Hi,

I'm trying to program a BCR2000 to control the MS-20EX one of the synths included on Oasys as add-on.

MS-20EX is a faithfull recreation of the well known analog Korg MS-20 and supports SysEx strings for all parameters.

Situation 1: How to implement a "21-bit signed value, MSB first" for val?

Let's take for example Vco1Waveform with 4 possible values (0-3).

I'm having some dificulties building this SysEx string, which is, according the manual:

F0 42 30 68 43 0B 10 00 00 00 <value> F7

<value> = vv vv vv: 21-bit signed value, MSB first (valueH valueM valueL)

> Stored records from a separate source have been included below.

theorem State.switchStop_keeps (s : State) (p : Fin 8) (reason : ℕ) :
    Keeps 99696 0x800000000100000000010588030000000000000000000000018088800000 s (State.switchStop s p reason) := by
  have h_s : Keeps 99696 0x800000000100000000010588030000000000000000000000018088800000 s s := Keeps.rfl
  delta State.switchStop
  refine State.ap_keeps (P := 99696) (B := 0x800000000100000000010588030000000000000000000000018088800000) rfl rfl ?_ (fun y0 hy0 => ?_)
  · exact h_s
  · refine ite_of (Q := Keeps 99696 0x800000000100000000010588030000000000000000000000018088800000 s) ?_ ?_
    · refine Keeps.app (State.sessFault_keeps _ _ _ _) rfl rfl ?_
      exact hy0
    · exact hy0

theorem State.sessAbsent_keeps (s : State) (p : Fin 8) :
    Keeps 99696 0x800000000100000000010588030000000000000000000000018088800000 s (State.sessAbsent s p) := by
  have h_s : Keeps 99696 0x800000000100000000010588030000000000000000000000018088800000 s s := Keeps.rfl
  delta State.sessAbsent
  extract_lets -underBinder -useContext y0
  have hy0 : Keeps 99696 0x800000000100000000010588030000000000000000000000018088800000 s y0 := by
    refine Keeps.app (State.modSx_keeps _ _ _) rfl rfl ?_
    exact h_s
  split
  · refine Keeps.app (State.enter_keeps _ _ _ _) rfl rfl ?_
    exact hy0
  · refine Keeps.app (State.sessClose_keeps _ _ _) rfl rfl ?_
    exact hy0
  · refine Keeps.app (State.sessClose_keeps _ _ _) rfl rfl ?_
    exact hy0
  · refine Keeps.app (State.sessClose_keeps _ _ _) rfl rfl ?_
    exact hy0
  · refine Keeps.app (State.sessFault_keeps _ _ _ _) rfl rfl ?_
    exact hy0
  · refine Keeps.app (State.sameTick_keeps _ _ _) rfl rfl ?_
    exact hy0
  · refine Keeps.app (State.leaveIfAbsent_keeps _ _) rfl rfl ?_
    refine ite_of (Q := Keeps 99696 0x800000000100000000010588030000000000000000000000018088800000 s) ?_ ?_
    · refine Keeps.app (State.sameTick_keeps _ _ _) rfl rfl ?_
      exact hy0
    · exact hy0

theorem State.sessEndReading_keeps (s : State) (p : Fin 8) (qe : ℕ) :
    Keeps 48 0x300000000000000000000000000000000 s (State.sessEndReading s p qe) := by
  have h_s : Keeps 48 0x300000000000000000000000000000000 s s := Keeps.rfl
  delta State.sessEndReading
  refine Keeps.app (State.requestReading_keeps _ _ _ _ _) rfl rfl ?_
  refine Keeps.app (State.modSx_keeps _ _ _) rfl rfl ?_
  exact h_s

end Sys2Proof.Machine
end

valueH Value (bit14-20) (*4)

valueM Value (bit7-13) (*4)

valueL Value (bit0-6) (*4)

So i build this string at BCManager 3.0.0 in element dialog box for encoder1, replacing" <value>" with "00 00 val" like this: F0 42 30 68 43 0B 10 00 00 00 00 00 val F7. Also, set minVal=0 and máxVal=3.

It works for now because "Vco1Waveform" parameter only has 4 possible values, but i'm cheating because i'm forcing "valueH" and "valueM" Bytes to "00" and only the "valueL" receives "val".

So, how to implement a "21-bit signed value, MSB first" for "val" on an encoder?

Cheers,

JaFre

Have you looked at section 14.6.1 of

BC MIDI Implementation.pdf(included in the BC Manager package)?This section lists all the BCR's options concerning bit segments.

As you can see, the BCR internally works with 14-bit values, so you'll never be able to output a "regular" 21-bit value (let alone a

signedone-the BCR is notoriously bad at handling signed values anyway).However, I doubt that you'll ever need the full 21-bit resolution, so depending on the parameter at hand you can mask off either the Korg's most significant 7 bits (

0 val7.13 val0.6) or its least significant 7 bits (val7.13 val0.6 0).(Note that

valandval0.6are equivalent.)Hope this helps,

Mark.

Hey Mark,

Thanks for your help on this...

Ok... Let's take the worst case cenario and take as example "

TransposeAMSIntensity",and its range from -

4800to4800.So, it should only take 2 Bytes to encode this range... form "$ED $40" (-4800) to "$12 $C0" (4800), right?

Following this format: F0 42 30 68 43 0B 10 00 00 00 <value> F7

<value> = vv vv vv: 21-bit signed value, MSB first (valueH valueM valueL)

valueH Value (bit14-20) *we don't have, so => "

$00"valueM Value (bit7-13) *we have, so => "

val7.13"valueL Value (bit0-6) *we have, so => "

val7.13"Could the string be like this: F0 42 30 68 43 0B 10 00 00 00 $

00val7.13val0.6F7 ???Also, how to set

minValandmáxVal?! AsminVal=0 andmáxVal=9600 ?!Cheers,

JaFre

"So, it should only take 2 Bytes to encode this range... form "$ED $40" (-4800) to "$12 $C0" (4800), right?"

Bit 7 of each MIDI data byte isn't used (because it must be 0), so 4800 isn't represented as

$00 $12 $C0but as$00 $25 $40(as the MIDI data calculator window in BC Manager or MIDI Tools will tell you).And if (as seems likely) the Korg uses the standard two's complement system, the representations of negative values have their highest bit (in the Korg's case bit 20) set to 1. (Does the Korg's manual say anything about this?)

If this is the case, -4800 is represented as $200000-4800 = $1FED40, which in MIDI data byte form is

$7F $5A $40; so valueH isnot$00 here, but $7F.As I wrote in my previous post, the BCR can't handle negative values well. So you'll have to resort to "weird tricks" to get a more or less working solution.

This particular case is indeed something like a "worst case scenario": if my above interpretation of the Korg's representation scheme is correct, you can only make a BCR encoder send $7F for valueH in

val7.13 val0.6 0if you allow the full range (min=0, max=16383). Or you could use a 7-bit range with min=0 and max=127 withval 0 0. But in either case you get a clumsy encoder, with a big dysfunctional mid-range.Mark.

Hi,

Sorry, must make a correction to my last reply...and don't know how to edit it...

In this block:

<value> = vv vv vv: 21-bit signed value, MSB first (valueH valueM valueL)

valueH Value (bit14-20) *we don't have, so => "$00"

valueM Value (bit7-13) *we have, so => "val7.13"

valueL Value (bit0-6) *we have, so => "val7.13"

when i say:

valueL Value (bit0-6) *we have, so => "val7.13".............. it should be:

valueL Value (bit0-6) *we have, so => "val0.6"Cheers,

JaFre